LAS VEGAS – The two people most responsible for the New York Islanders’ on-ice turnaround this season shouldn’t even have been there. Barry Trotz had every intention of taking the year off after winning the Stanley Cup with the Washington Capitals and Robin Lehner was a just out of rehab and newly sober, recently diagnosed with bipolar disorder, attention deficit hyperactivity disorder and post traumatic stress disorder, the kind of player NHL teams wouldn’t have even thought of going near a decade ago.
But here they both were at the NHL awards, Trotz accepting the Jack Adams Award as the league’s top coach and Lehner the Masterton Trophy for perseverance and dedication – which has essentially evolved into the NHL’s Comeback Player of the Year Award – and a share of the Jennings Trophy with Thomas Greiss. Both men delivered powerful messages this season. Trotz’s was to his players, that mediocrity would not be accepted and a culture must be established. Lehner’s was to the hockey world and beyond, that mental illness need not be stigmatized.
And he continued that message when he accepted the Masterton. “I’m not ashamed to say I’m mentally ill,” Lehner said in his acceptance speech, “but that doesn’t mean mentally weak.” It was one of the most powerful moments of the evening. And Lehner’s words rang so true. The fact that he was so upfront about his illness, both with the Islanders and the world, exhibited a special kind of fortitude. “The problem is the majority of people are not going to come out and be open about it to the team,” Lehner said. “Because as soon as that comes to light, it’s going to affect your financial future, it’s going to affect your contract negotiations…because it’s going to turn into a risk.”
And that’s where Lou Lamoriello comes in. Lamoriello will turn 77 shortly after the 2019-20 season begins, but continues to be one of the most progressive minds in the game. He was willing to give Lehner a chance, offering him a one-year deal worth $1.5 million that included a $200,000 signing bonus. Lehner was completely open about his issues with the Islanders and the fact that he shared them with the world allowed him to play without the burden of carrying his secrets around with him.

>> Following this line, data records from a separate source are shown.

/-- A command that is served runs its opcode on its parameters, and what that answers becomes the reply. -/
theorem State.commandVia_served {s u : State} {op : Nat} {via : Via} {p : List Byte} {o : Origin} (h : s.served op via p = some (o, u)) :
    s.commandVia via op p = State.settle o op (u.runOp o op p) := by
  unfold State.served at h
  split at h
  · next row hrow =>
    split at h
    · next hc =>
      obtain ⟨hon, hst, hlen⟩ := hc
      obtain ⟨ht, hw⟩ := Option.filter_eq_some_iff.1 h
      have hop : row.op = op := by simpa using List.find?_some hrow
      subst hop
      have hmem := List.mem_of_find?_eq_some hrow
      obtain ⟨hlt, hr, -⟩ := opRow_of_commandRow row hmem
      rw [State.commandVia_takenIn hlt ht (by simpa using hw)]
      have hd := State.takenIn_devState ht
      have hcar := OpRow.carried_takenIn ht hmem hon
      unfold State.runCommand State.perform
      rw [hr]
      have hst' : row.states.contains u.devState = true := by simpa [hd] using hst
      have hlen' : ¬p.length < row.len := by omega
      simp only [hcar, hst', hlen', decide_false, Bool.not_true, Bool.or_self, if_false, Bool.false_eq_true]
    · cases h
  · cases h

end Sys2Proof.Machine
end

section
/-! PROOFS. An offset of a block that no register occupies reads 0, ignores writes and raises no event (R5), over each path by which
software reaches a register. -/
namespace Sys2Proof.Machine

theorem svcAddr_aligned (a : Word) (h4 : a.toNat % 4 = 0) : svcAddr a 0 = a.toNat := by
  have := a.isLt
  unfold svcAddr
  omega

theorem State.runOp_regRd (s : State) (o : Origin) (p : List Byte) : s.runOp o 0x0101 p = s.cmdRegRd p := rfl

theorem State.runOp_regWr (s : State) (o : Origin) (p : List Byte) : s.runOp o 0x0102 p = s.cmdRegWr p := rfl

/-- R329: one aligned word of a powered block is a range that a command may name. -/
theorem State.rangeOk_one {s : State} {a : Nat} (ha : a < 2 ^ 32) (h4 : a % 4 = 0) (hb : blockOf a ≠ none) (hon : s.blockOn a = true) :
    s.rangeOk a 1 = true := by
  have hm : a % 4294967296 = a := Nat.mod_eq_of_lt ha
  simp [State.rangeOk, h4, hm, hon, Option.isSome_iff_ne_none, hb]

section
variable {a : Word} (h4 : a.toNat % 4 = 0) (hb : blockOf a.toNat ≠ none) (hf : blockOf a.toNat ≠ some .fcm) (hn : regDefAt a.toNat = none)
include h4 hf hn

/-- R3, R64: a register write lets time pass and the moves act. -/
theorem execRegisterWrite_unoccupied (at_ : Vt) (w : Word) (s : State) :
    Answers (exec (.registerWrite at_ a w) s) fun t => t = { (s.elapseTo at_).movesDue with cycle := t.cycle } := by
  have ha : a.toNat / 4 * 4 = a.toNat := by omega
  refine ⟨(s.elapseTo at_).tryWrite a.toNat w, ?_, State.tryWrite_unoccupied hn hf _ w⟩
  show execRegisterWrite at_ a w s = _
  unfold execRegisterWrite
  rw [ha]

/-- R345: a service read of the word, with no unit on its tap, gives four bytes of 0. -/
theorem State.svcReads_unoccupied (c : State) (hon : c.blockOn a.toNat = true) (htap : ∀ n ∈ List.range 8, c.cvuOn n 7 0 = false) :
    c.svcReads a 1 [] = ([0, 0, 0, 0], c) := by
  have hr : c.svcRead a.toNat false = (0, c) := by
    simp [State.svcRead, hon, State.readWord_unoccupied hn h4 hf]
  simp only [State.svcReads, List.range_one, List.foldl_cons, List.foldl_nil, svcAddr_aligned a h4, List.contains_nil, hr,
    State.cvuTapWord_of_off c 7 0 0 htap]
  rfl

theorem execSvcRegisterRead_unoccupied (at_ : Vt) (s : State) (h4on : (s.elapseTo at_).commandsFirst.powered 4 = true)
    (hon : (s.elapseTo at_).commandsFirst.blockOn a.toNat = true)
    (htap : ∀ n ∈ List.range 8, (s.elapseTo at_).commandsFirst.cvuOn n 7 0 = false) :
    exec (.svcRegisterRead at_ a 1 []) s = .next ((s.elapseTo at_).commandsFirst.readGave [0, 0, 0, 0]) := by
  show execSvcRegisterRead at_ a 1 [] s = _
  unfold execSvcRegisterRead
  dsimp only
  rw [if_pos h4on, show (1 : BitVec 16).toNat = 1 from rfl, State.svcReads_unoccupied h4 hf hn _ hon htap]

include hb

/-- R328: REG_RD of the word answers 0 and leaves the state. -/
theorem State.cmdRegRd_unoccupied (u : State) (p : List Byte) (ha : beAt p 0 4 = a.toNat) (hc : beAt p 4 2 = 1) (hr : beAt p 6 2 = 0)
    (hon : u.blockOn a.toNat = true) : u.cmdRegRd p = u.answer [0, 0, 0, 0] := by
  have hw : u.readWords a.toNat 1 = ([0, 0, 0, 0], u) := by
    simp only [State.readWords, List.range_one, List.foldl_cons, List.foldl_nil, Nat.mul_zero, Nat.add_zero, Nat.mod_eq_of_lt a.isLt,
      State.readWord_unoccupied hn h4 hf]
    rfl
  simp [State.cmdRegRd, ha, hc, reserved, hr, State.rangeOk_one a.isLt h4 hb hon, hw]

/-- R329: REG_WR of the word, which no entry of the armed Seal locks, is done, and lets the moves act that are due. -/
theorem State.cmdRegWr_unoccupied (u : State) (p : List Byte) (ha : beAt p 0 4 = a.toNat) (hc : beAt p 4 2 = 1) (hr : beAt p 6 2 = 0)
    (hon : u.blockOn a.toNat = true) (hl : 12 ≤ p.length) (hk : a.toNat ∉ u.store.locks) :
    ∃ v : State, v = { u.movesDue with cycle := v.cycle } ∧ u.cmdRegWr p = v.done := by
  have hws : regWrites p = [(a.toNat, BitVec.ofNat 32 (leNat (slice p 8 4)))] := by
    simp [regWrites, hc, ha, Nat.mod_eq_of_lt a.isLt]
  refine ⟨u.tryWrite a.toNat _, State.tryWrite_unoccupied hn hf u (BitVec.ofNat 32 (leNat (slice p 8 4))), ?_⟩
  have hl' : ¬p.length < 8 + 4 := by omega
  simp [State.cmdRegWr, ha, hc, reserved, hr, State.rangeOk_one a.isLt h4 hb hon, hws, hl', State.locked_unoccupied hn u _ hk]

end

It’s one thing for it to be a great story and for Lehner to change so many lives, but none of this happens if he can’t stop the puck. Lehner has always been regarded as a talented goalie, but he never lived up to the promise until he disclosed his illness. That is no coincidence. “You didn’t know,” Trotz said. “You have to take a leap of faith and that was a leap of faith that Lou took because of the fact we needed goaltending and he was the most talented goaltender out there. We didn’t know how it was going to play out, but we did know that he was going to get all our support and all our ability to help him. You can’t be a good player and sustain any kind of success unless your personal life is in a good place. You might be able to do it for a short time, but you won’t be able to do it long-term.”
Of course, the irony in all of this is that the team that helped and supported Lehner so much might lose him this summer. Lehner becomes an unrestricted free agent July 1 and has stated that he wants to return to the team, but you never know where things will go once two sides start negotiating. The one thing we do know is that, regardless of where Lehner ends up, he is most certainly in a better place. And he knows that by disclosing his illness, he has helped other hockey players and people. “I had a dinner with all the doctors from the (Substance Abuse and Behavioral Health) Program the other day and they obviously don’t tell me names, but they said a lot of people have reached out to them and started getting help because of me being outspoken,” Lehner said.
Speaking of getting one’s priorities in order, that’s exactly what Trotz planned to do after winning the Cup with the Capitals last season. “I was going to step away from the game,” Trotz said. “I felt certain things needed to be a little different. I made my stand and I took my agent off-guard. I was going to take some time and I was betting on myself.” But Lamoriello managed to convince Trotz that going to the Islanders would be a good move and he convinced him that a goalie with a checkered past and a mental illness diagnosis could resurrect his career.
And because of that, a team that was supposed to be tanking for a chance to draft Jack Hughes became a contender, one that improved by 23 points over the previous season and swept the Pittsburgh Penguins in the first round of the playoffs. Nobody knows what the future holds, either for the Islanders or Robin Lehner. Teams that improve the way the Islanders did sometimes regress and dealing with his mental illness will always be a challenge. He will have bad days and there will be downs, but the difference now is he’s more equipped to handle them. “Now I’m diagnosed and medicated and I’ve learned a tremendous amount,” Lehner said. “I still have a lot to learn, but it’s incredibly manageable.”